**Work request**
The answer is to be an exact copy of the lines below running from the line with "dec := t.dec" down to the line with "rw [emittedRun]", both ends included, and nothing more.

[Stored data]
Segment Open
/-- RC_DECODE_BIT's operation where its normalisation settles. -/
theorem decodeBit_settled {s : State} {slot : Slot} {r : Nat × Nat × Nat} (h : settled s slot = some r) :
    ∃ t, decodeBit slot s = .ok (decidedOne s slot) t ∧ DecisionTaken s t slot r ∧ OtherCursorsSame s t [3] ∧
      t.dec = s.dec ∧ t.out = s.out ∧ t.ports = s.ports ∧ SessionFrame s t := by
  unfold settled at h
  split at h
  · rename_i hge
    cases h
    refine ⟨_, decodeBit_of_ge hge, ⟨decide1_range _ _, decide1_code _ _, decide1_prob _ _, fun i hi => decide1_other hi _, ?_⟩,
      ⟨?_, ?_, fun k _ => ?_⟩, decide1_dec _ _, decide1_out _ _, decide1_ports _ _, decide1_frame _ _⟩ <;> rw [decide1_demux]
    rfl
  · split at h
    · rename_i hlt hge
      obtain ⟨v, hv, rfl⟩ := Option.map_eq_some_iff.1 h
      have hr := decide1_range slot s
      have hn : rcNormalize (decide1 slot s).2 = .ok () (normShift v (decide1 slot s).2) :=
        rcNormalize_one (by omega) (by omega) (by rw [streamByte_congr (decide1_demux _ _) (decide1_blob _ _), hv])
      refine ⟨normShift v (decide1 slot s).2, ?_, ⟨?_, ?_, decide1_prob _ _, fun i hi => decide1_other hi _, ?_⟩,
        ⟨?_, ?_, fun k hk => ?_⟩, decide1_dec _ _, decide1_out _ _, decide1_ports _ _,
        (decide1_frame _ _).trans ⟨rfl, rfl, rfl, rfl, rfl, rfl⟩⟩
      · rw [decodeBit, hn, Res.bind_ok, decide1_fst]
      · exact (shift_range_toNat (by omega)).trans (by rw [hr])
      · exact (shiftIn_toNat _ _).trans (by rw [decide1_code])
      · refine (advance_pos_same 3 1 _).trans ?_
        rw [decide1_demux]
        rfl
      · show (decide1 slot s).2.demux.base = _
        rw [decide1_demux]
      · show (decide1 slot s).2.demux.len = _
        rw [decide1_demux]
      · refine (advance_pos_other (by simpa using hk) 1 _).trans ?_
        rw [decide1_demux]
    · cases h

/-! ## Patches (R183, R184) -/

/-- The state after the first `n` bytes of `dest` have been emitted. -/
def emittedRun (dest : Word) : Nat → State → State
  | 0, s => s
  | n + 1, s => emittedByte dest (BitVec.ofNat 2 n) (emittedRun dest n s)

/-- What the first `n` rounds of EMIT4 leave. -/
structure RunWritten (s t : State) (n : Nat) (dest : Word) : Prop where
  outPos : t.dec.outPos.toNat = s.dec.outPos.toNat + n
  read : ∀ a, t.out.read a =
    if a < s.dec.outPos.toNat ∨ s.dec.outPos.toNat + n ≤ a then s.out.read a
    else some (BitVec.ofNat 8 (dest.toNat / 2 ^ (8 * (a - s.dec.outPos.toNat))))
  last : 0 < n → t.dec.prevByte = BitVec.ofNat 8 (dest.toNat / 2 ^ (8 * (n - 1))) ∧ t.dec.j.toNat = n - 1
  dec : t.dec = { s.dec with outPos := t.dec.outPos, prevByte := t.dec.prevByte, j := t.dec.j }
  rest : t = { s with out := t.out, dec := t.dec }

theorem emittedRun_spec (dest : Word) {n : Nat} {s : State} (hn : n ≤ 4)
    (h : s.dec.outPos.toNat + n ≤ s.dec.originalSize.toNat) : RunWritten s (emittedRun dest n s) n dest := by
  induction n with
  | zero => exact ⟨rfl, fun a => by rw [if_pos (by omega)]; rfl, fun e => absurd e (by omega), rfl, rfl⟩
  | succ n ih =>
    obtain ⟨h1, h2, -, h4, h5⟩ := ih (by omega) (by omega)
    rw [emittedRun]
    generalize emittedRun dest n s = u at *
    have ho : u.dec.originalSize = s.dec.originalSize := by rw [h4]
    have hj : (BitVec.ofNat 2 n).toNat = n := by rw [BitVec.toNat_ofNat, Nat.mod_eq_of_lt (by omega)]
    have hb : destByte dest (BitVec.ofNat 2 n) = BitVec.ofNat 8 (dest.toNat / 2 ^ (8 * n)) := by rw [destByte_eq, hj]
    refine ⟨?_, fun a => ?_, fun _ => ⟨hb, hj⟩, ?_, ?_⟩
    · rw [emittedByte_outPos _ _ (by rw [h1, ho]; omega), h1]
      rfl
    · rw [emittedByte_read, h1, h2]
      by_cases ha : a = s.dec.outPos.toNat + n
      · rw [if_pos ha, if_neg (by omega), hb, show a - s.dec.outPos.toNat = n by omega]
      · rw [if_neg ha]
        by_cases hc : a < s.dec.outPos.toNat ∨ s.dec.outPos.toNat + n ≤ a
        · rw [if_pos hc, if_pos (by omega)]
        · rw [if_neg hc, if_neg (by omega)]
    · have e : (emittedByte dest (BitVec.ofNat 2 n) u).dec =
          { u.dec with
            outPos := (emittedByte dest (BitVec.ofNat 2 n) u).dec.outPos
            prevByte := (emittedByte dest (BitVec.ofNat 2 n) u).dec.prevByte
            j := (emittedByte dest (BitVec.ofNat 2 n) u).dec.j } := rfl
      rw [e]
      generalize (emittedByte dest (BitVec.ofNat 2 n) u).dec = d
      rw [h4]
    · have e : emittedByte dest (BitVec.ofNat 2 n) u =
          { u with
            out := (emittedByte dest (BitVec.ofNat 2 n) u).out
            dec := (emittedByte dest (BitVec.ofNat 2 n) u).dec } := rfl
      rw [e]
      generalize (emittedByte dest (BitVec.ofNat 2 n) u).dec = d
      generalize (emittedByte dest (BitVec.ofNat 2 n) u).out = o
      rw [h5]

theorem emittedRun_succ (dest : Word) (n : Nat) (s : State) :
    emittedRun dest (n + 1) s = emittedByte dest (BitVec.ofNat 2 n) (emittedRun dest n s) := rfl

/-- EMIT4 with room for `n` bytes ends the session after them, where `n ≤ 4` bytes fill OUT, and goes on after four where there is more room (R184). -/
theorem emit4_eq (dest : Word) {s : State} {n : Nat} (hr : s.dec.outPos.toNat < s.dec.originalSize.toNat)
    (hn : n = min 4 (s.dec.originalSize.toNat - s.dec.outPos.toNat)) :
    emit4 dest s =
      if s.dec.outPos.toNat + n = s.dec.originalSize.toNat then .ended (finishComplete (emittedRun dest n s))
      else .ok () (emittedRun dest n s) := by
  have more : ∀ m, m < 4 → s.dec.outPos.toNat + m + 1 < s.dec.originalSize.toNat →
      emitByte dest (BitVec.ofNat 2 m) (emittedRun dest m s) = .ok () (emittedRun dest (m + 1) s) := fun m h1 h2 => by
    have hw := emittedRun_spec dest (n := m) (s := s) (by omega) (by omega)
    have ho : (emittedRun dest m s).dec.originalSize = s.dec.originalSize := by rw [hw.dec]
    exact emitByte_more _ _ (by rw [hw.outPos, ho]; omega)
  have last : ∀ m, m < 4 → s.dec.outPos.toNat + m + 1 = s.dec.originalSize.toNat →
      emitByte dest (BitVec.ofNat 2 m) (emittedRun dest m s) = .ended (finishComplete (emittedRun dest (m + 1) s)) :=
    fun m h1 h2 => by
      have hw := emittedRun_spec dest (n := m) (s := s) (by omega) (by omega)
      have ho : (emittedRun dest m s).dec.originalSize = s.dec.originalSize := by rw [hw.dec]
      exact emitByte_last _ _ (by rw [hw.outPos, ho]; omega)
  have hcase : n = 1 ∨ n = 2 ∨ n = 3 ∨ n = 4 := by omega
  unfold emit4
  simp only [emitBytes]
  have z : emittedRun dest 0 s = s := rfl
  have m0 := more 0
  have l0 := last 0
  rw [z] at m0 l0
  rcases hcase with rfl | rfl | rfl | rfl
  · rw [if_pos (by omega)]
    erw [l0 (by omega) (by omega)]
    rfl
  · rw [if_pos (by omega)]
    erw [m0 (by omega) (by omega), Res.bind_ok, last 1 (by omega) (by omega)]
    rfl
  · rw [if_pos (by omega)]
    erw [m0 (by omega) (by omega), Res.bind_ok, more 1 (by omega) (by omega), Res.bind_ok, last 2 (by omega) (by omega)]
    rfl
  · split
    · erw [m0 (by omega) (by omega), Res.bind_ok, more 1 (by omega) (by omega), Res.bind_ok, more 2 (by omega) (by omega),
        Res.bind_ok, last 3 (by omega) (by omega)]
      rfl
    · erw [m0 (by omega) (by omega), Res.bind_ok, more 1 (by omega) (by omega), Res.bind_ok, more 2 (by omega) (by omega),
        Res.bind_ok, more 3 (by omega) (by omega)]
      rfl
Segment Closed
**Solution**
  rest : t = { s with out := t.out, dec := t.dec }

theorem emittedRun_spec (dest : Word) {n : Nat} {s : State} (hn : n ≤ 4)
    (h : s.dec.outPos.toNat + n ≤ s.dec.originalSize.toNat) : RunWritten s (emittedRun dest n s) n dest := by
  induction n with
  | zero => exact ⟨rfl, fun a => by rw [if_pos (by omega)]; rfl, fun e => absurd e (by omega), rfl, rfl⟩
  | succ n ih =>
    obtain ⟨h1, h2, -, h4, h5⟩ := ih (by omega) (by omega)
    rw [emittedRun]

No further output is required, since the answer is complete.